Tuesday, August 3, 2010

My Hippie Socialism

I have moved recently, and my house came with an old Zenith stereo. This has allowed me to acquire the habit of listening to the radio. I like news radio, less talking heads, more back and forth, better moderators. Today they were talking about the new Consumer Protection Agency the U.S. Government established.

They were arguing about the nomination the head the bureau Elizabeth Warren, a supposed enemy of the banks and champion of the people.

The topic got off subject, but as I was sitting there thinking about the upcoming payments to the bank who owns my house, I realized something. Nobody wants to tell people where to spend there money, because America is free.

Freedom causes problems, then we institute taxes, like tobacco and alcohol.

I couldn't afford a mortgage if I owned a car. Nobody in the government is telling people to ditch their car. Yet according to this fun graph, Americans spend 17% of their income on transportation. Do the people getting foreclosed on all over america have a car and if so why isn't Obama telling them to rid themselves of the money pit? I think I remember, he needs the automotive industry to create jobs.

I like to think about politics in an anthropological way often, and prioritize thusly.
#1 Food
#2 Shelter
#3 Transportation
#4 Babies
These are the most needed things in society, and in the american society only one is in crisis... shelter. Housing should be helped by reforming food and shelter.
This is how I would do it.
If you look at the FUN GRAPH above, you could lower health care costs if you increased food costs, you lessen the transportation cost by making local food cheaper. Subsidize the neighboring farmers who are willing to travel to the city to sell their food cheaper then your average grocery.

Transportation- This is tricky but try to follow my naive logic, in New York and large cities on the east coast people spend more of their budget on housing, I wonder why that is?
They have better public transportation! Think if people could reasonably get to and from their daily destinations without driving. But then they would have to walk a few blocks to and from the stations, and that might make them healthier, cutting into the profits of drug companies, who like people fat and sedated.
If the money we used to bailout the car companies was put into building a transportation infrastructure we may end up ahead in the long run.
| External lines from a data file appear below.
/-- Settles O59: once the responses of the start are delivered, either the command has been accepted
meanwhile or RSPQ is empty, and stays so until the block chooses `cmd_ready` = 1. -/
theorem offeredCommandIsEventuallyAccepted : Obligations.OfferedCommandIsEventuallyAccepted := by
  intro E s w hfair hhost hoffer
  choose hr hrspReady hv hw using hhost
  have hgoes : ∀ n, ∃ t, afterEdges E n s = .next t := fun n =>
    (afterEdges_keeps_offer hr hv hw hoffer n).imp fun _ h => h.1
  obtain ⟨σ, rfl, hafter, hrun⟩ := exists_isRun hgoes
  obtain ⟨m, hdrained⟩ := hrun.delivers_start hr hfair hrspReady
  obtain ⟨p, hp, hchoice⟩ := hfair.ready m
  obtain ⟨k, hacc, hcount⟩ := hrun.accepted_eq_replicate hr hw p
  cases k with
  | succ k => exact ⟨p, σ p, hafter p, List.replicate k w, by rw [hacc]; simp [List.replicate_succ]⟩
  | zero =>
    have hmono := hrun.delivered_length_mono hr hp
    have hempty : (σ p).rspq = [] := List.length_eq_zero_iff.1 (by omega)
    have hc : cmdTransfers (E p) (σ p) = true :=
      (cmdTransfers_iff (hr p)).2 ⟨hv p, (cmdReady_of_empty (hr p) hempty).trans hchoice⟩
    refine ⟨p + 1, σ (p + 1), hafter (p + 1), [], ?_⟩
    rw [clockEdge_accepted (hrun p) (hr p), edgeWords_of_transfer hc, hw, hacc]
    simp

end Sys2Proof.Machine
end

section
/-! The fields of a command word (30_encoding.md R60 to R64, R70): what a decoded operand is, and
what an encoded command carries. -/

namespace Sys2Proof

/-- A bit's value, asked as an equation on numbers. -/
theorem getLsbD_eq_iff {w : Nat} (x : BitVec w) (i : Nat) (b : Bool) :
    x.getLsbD i = b ↔ x.toNat / 2 ^ i % 2 = b.toNat := by
  rw [← toNat_getLsbD]
  cases x.getLsbD i <;> cases b <;> simp

/-- A field of zeros, asked as an equation on numbers. -/
theorem extractLsb'_eq_zero_iff {w : Nat} (x : BitVec w) (i n : Nat) :
    x.extractLsb' i n = 0#n ↔ x.toNat / 2 ^ i % 2 ^ n = 0 := by
  rw [extractLsb'_eq_iff, BitVec.toNat_zero]

/-! ## Fields as quotients and remainders (R70) -/

theorem cntOf_toNat (C : CmdWord) : (cntOf C).toNat = C.toNat / 2 ^ 48 % 8 :=
  toNat_extractLsb'_eq C 48 3

theorem padBitOf_toNat (C : CmdWord) : (padBitOf C).toNat = C.toNat / 2 ^ 48 % 2 :=
  toNat_getLsbD C 48

theorem lenOf_toNat (C : CmdWord) : (lenOf C).toNat = C.toNat % 2 ^ 32 := by
  rw [lenOf, toNat_extractLsb'_eq, pow_zero, Nat.div_one]

theorem encByteOf_toNat (C : CmdWord) (i : Nat) :
    (encByteOf C i).toNat = C.toNat / 2 ^ (16 - 8 * i) % 256 := toNat_extractLsb'_eq C _ 8

theorem decSymbolOf_toNat (C : CmdWord) (i : Nat) :
    (decSymbolOf C i).toNat = C.toNat / 2 ^ (24 - 8 * i) % 256 := toNat_extractLsb'_eq C _ 8

theorem padcOf_toNat (C : CmdWord) : (padcOf C).toNat = C.toNat / 2 ^ 8 % 256 :=
  toNat_extractLsb'_eq C 8 8

theorem penOf_toNat (C : CmdWord) : (penOf C).toNat = C.toNat / 2 % 2 := toNat_getLsbD C 1

theorem alphaOf_bit_toNat (C : CmdWord) : (alphaOf C).bit.toNat = C.toNat % 2 := by
  rw [alphaOf, bit_alphabetOfBit, toNat_getLsbD, pow_zero, Nat.div_one]

theorem decodes_of_decode {C : CmdWord} {r : Except IllegalCause Instr} (h : decode C = r) :
    Decodes C r := h ▸ decode_cases C

/-- The opcode of a command is the high byte of every word that decodes to it. -/
theorem opcode_toNat_of_decode {C : CmdWord} {i : Instr} (h : decode C = .ok i) :
    i.opcode.toNat = C.toNat / 2 ^ 56 := by
  cases decodes_of_decode h with
  | elen hopc | dlen hopc | enc hopc | dec hopc | cfg hopc | rdcfg hopc => exact hopc.symm

/-- Settles O6: the decoder answers with the fields of the word, each a quotient and a remainder. -/
theorem operandsAreTheFieldsOfTheWord : Obligations.OperandsAreTheFieldsOfTheWord := by
  refine ⟨fun C i => opcode_toNat_of_decode, ?elen, ?dlen, ?enc, ?dec, ?cfg⟩
  case elen =>
    intro C p len h
    cases decodes_of_decode h with
    | elen => exact ⟨padBitOf_toNat C, lenOf_toNat C⟩
  case dlen =>
    intro C len h
    cases decodes_of_decode h with
    | dlen => exact lenOf_toNat C
  case enc =>
    intro C n a b c h
    cases decodes_of_decode h with
    | enc =>
      refine ⟨cntOf_toNat C, encByteOf_toNat C 0, encByteOf_toNat C 1, ?_⟩
      rw [encByteOf_toNat, pow_zero, Nat.div_one]
  case dec =>
    intro C n w x y z h
    cases decodes_of_decode h with
    | dec =>
      refine ⟨cntOf_toNat C, decSymbolOf_toNat C 0, decSymbolOf_toNat C 1,
        decSymbolOf_toNat C 2, ?_⟩
      rw [decSymbolOf_toNat, pow_zero, Nat.div_one]
  case cfg =>
    intro C padc pen alpha h
    cases decodes_of_decode h with
    | cfg => exact ⟨padcOf_toNat C, penOf_toNat C, alphaOf_bit_toNat C⟩

/-! ## The fields of an encoded command -/

theorem fields_encode_elen (p : Bool) (len : LenWord) :
    padBitOf (encode (.elen p len)) = p ∧ lenOf (encode (.elen p len)) = len := by
  have hnum := encode_elen_toNat p len
  have := p.toNat_le
  exact ⟨(getLsbD_eq_iff _ _ _).2 (by omega), (extractLsb'_eq_iff _ _ _ _).2 (by omega)⟩

theorem fields_encode_dlen (len : LenWord) : lenOf (encode (.dlen len)) = len := by
  have hnum := encode_dlen_toNat len
  exact (extractLsb'_eq_iff _ _ _ _).2 (by omega)

theorem fields_encode_enc (n : BitVec 3) (a b c : Byte) :
    cntOf (encode (.enc n a b c)) = n ∧ encByteOf (encode (.enc n a b c)) 0 = a ∧
      encByteOf (encode (.enc n a b c)) 1 = b ∧ encByteOf (encode (.enc n a b c)) 2 = c := by
  have hnum := encode_enc_toNat n a b c
  refine ⟨?_, ?_, ?_, ?_⟩ <;> exact (extractLsb'_eq_iff _ _ _ _).2 (by omega)

theorem fields_encode_dec (n : BitVec 3) (w x y z : Symbol) :
    cntOf (encode (.dec n w x y z)) = n ∧ decSymbolOf (encode (.dec n w x y z)) 0 = w ∧
      decSymbolOf (encode (.dec n w x y z)) 1 = x ∧ decSymbolOf (encode (.dec n w x y z)) 2 = y ∧
      decSymbolOf (encode (.dec n w x y z)) 3 = z := by
  have hnum := encode_dec_toNat n w x y z
  refine ⟨?_, ?_, ?_, ?_, ?_⟩ <;> exact (extractLsb'_eq_iff _ _ _ _).2 (by omega)

theorem fields_encode_cfg (padc : Symbol) (pen : Bool) (alpha : Alphabet) :
    padcOf (encode (.cfg padc pen alpha)) = padc ∧ penOf (encode (.cfg padc pen alpha)) = pen ∧
      alphaOf (encode (.cfg padc pen alpha)) = alpha := by
  have hnum := encode_cfg_toNat padc pen alpha
  have := pen.toNat_le
  have := alpha.bit.toNat_le
  have hbit : (encode (.cfg padc pen alpha)).getLsbD 0 = alpha.bit :=
    (getLsbD_eq_iff _ _ _).2 (by omega)
  refine ⟨(extractLsb'_eq_iff _ _ _ _).2 (by omega), (getLsbD_eq_iff _ _ _).2 (by omega), ?_⟩
  rw [alphaOf, hbit, alphabetOfBit_bit]

end Sys2Proof
end

section
/-! The decoder and the encoder as inverses of each other (30_encoding.md R61 to R64, R73). -/

namespace Sys2Proof

/-! ## From commands to words and back -/

/-! The opcode selects the format (R73). -/

theorem decode_of_elen_opcode {C : CmdWord} (h : opcOf C = 0x01#8) : decode C = decodeElen C := by
  rw [decode, if_pos h]

theorem decode_of_dlen_opcode {C : CmdWord} (h : opcOf C = 0x02#8) : decode C = decodeDlen C := by
  simp [decode, h]

theorem decode_of_enc_opcode {C : CmdWord} (h : opcOf C = 0x10#8) : decode C = decodeEnc C := by
  simp [decode, h]

theorem decode_of_dec_opcode {C : CmdWord} (h : opcOf C = 0x20#8) : decode C = decodeDec C := by
  simp [decode, h]

theorem decode_of_cfg_opcode {C : CmdWord} (h : opcOf C = 0x30#8) : decode C = decodeCfg C := by
  simp [decode, h]

theorem decode_of_rdcfg_opcode {C : CmdWord} (h : opcOf C = 0x31#8) :
    decode C = decodeRdcfg C := by
  simp [decode, h]

/-! A command's word passes its format's tests of the reserved bits, and of CNT if that is in
range. -/

theorem decode_encode_elen (p : Bool) (len : LenWord) :
    decode (encode (.elen p len)) = .ok (.elen p len) := by
  have hnum := encode_elen_toNat p len
  have := p.toNat_le
  have hhigh : (encode (.elen p len)).extractLsb' 49 7 = 0#7 :=
    (extractLsb'_eq_zero_iff _ _ _).2 (by omega)
  have hlow : (encode (.elen p len)).extractLsb' 32 16 = 0#16 :=
    (extractLsb'_eq_zero_iff _ _ _).2 (by omega)
  obtain ⟨hp, hlen⟩ := fields_encode_elen p len
  rw [decode_of_elen_opcode (Laws.EncodedOpcode.elen p len), decodeElen, if_pos ⟨hhigh, hlow⟩,
    hp, hlen]

theorem decode_encode_dlen (len : LenWord) : decode (encode (.dlen len)) = .ok (.dlen len) := by
  have hnum := encode_dlen_toNat len
  have hres : (encode (.dlen len)).extractLsb' 32 24 = 0#24 :=
    (extractLsb'_eq_zero_iff _ _ _).2 (by omega)
  rw [decode_of_dlen_opcode (Laws.EncodedOpcode.dlen len), decodeDlen, if_pos hres,
    fields_encode_dlen]

theorem decode_encode_enc {n : BitVec 3} (a b c : Byte) (hn : encCountOk n = true) :
    decode (encode (.enc n a b c)) = .ok (.enc n a b c) := by
  have hnum := encode_enc_toNat n a b c
  have hhigh : (encode (.enc n a b c)).extractLsb' 51 5 = 0#5 :=
    (extractLsb'_eq_zero_iff _ _ _).2 (by omega)
  have hlow : (encode (.enc n a b c)).extractLsb' 24 24 = 0#24 :=
    (extractLsb'_eq_zero_iff _ _ _).2 (by omega)
  obtain ⟨hcnt, ha, hb, hc⟩ := fields_encode_enc n a b c
  rw [decode_of_enc_opcode (Laws.EncodedOpcode.enc n a b c), decodeEnc, if_pos ⟨hhigh, hlow⟩,
    hcnt, if_pos hn, ha, hb, hc]

theorem decode_encode_dec {n : BitVec 3} (w x y z : Symbol) (hn : decCountOk n = true) :
    decode (encode (.dec n w x y z)) = .ok (.dec n w x y z) := by
  have hnum := encode_dec_toNat n w x y z
  have hhigh : (encode (.dec n w x y z)).extractLsb' 51 5 = 0#5 :=
    (extractLsb'_eq_zero_iff _ _ _).2 (by omega)
  have hlow : (encode (.dec n w x y z)).extractLsb' 32 16 = 0#16 :=
    (extractLsb'_eq_zero_iff _ _ _).2 (by omega)
  obtain ⟨hcnt, hw, hx, hy, hz⟩ := fields_encode_dec n w x y z
  rw [decode_of_dec_opcode (Laws.EncodedOpcode.dec n w x y z), decodeDec, if_pos ⟨hhigh, hlow⟩,
    hcnt, if_pos hn, hw, hx, hy, hz]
But people can live in their cars, the singer Jewel did it, Mad Money's Jim Cramer did it, and Doc Paskowitz did it. So maybe the housing crisis is really an opportunity for people to experience the open road, like a mix of Little Miss Sunshine and Grapes of Wrath (a often excluded movie from the Road Trip genre).

But if we started telling people what to do that would take away the freedom of america, the freedom to be stupid, crazy, fat, lazy, and everything in between. We can't tell alcoholics not to drink because it causes health issues that cost money to the system, just like we can't tell the obese to eat vegetables. We can't tell people to sell their car, junk their TV's and the rid themselves of cable, or never use their expensive energy consuming air conditioner. We like our creature comforts and the ability not to sweat when the world gets hot. We ain't no third world country and we ain't going to live like one.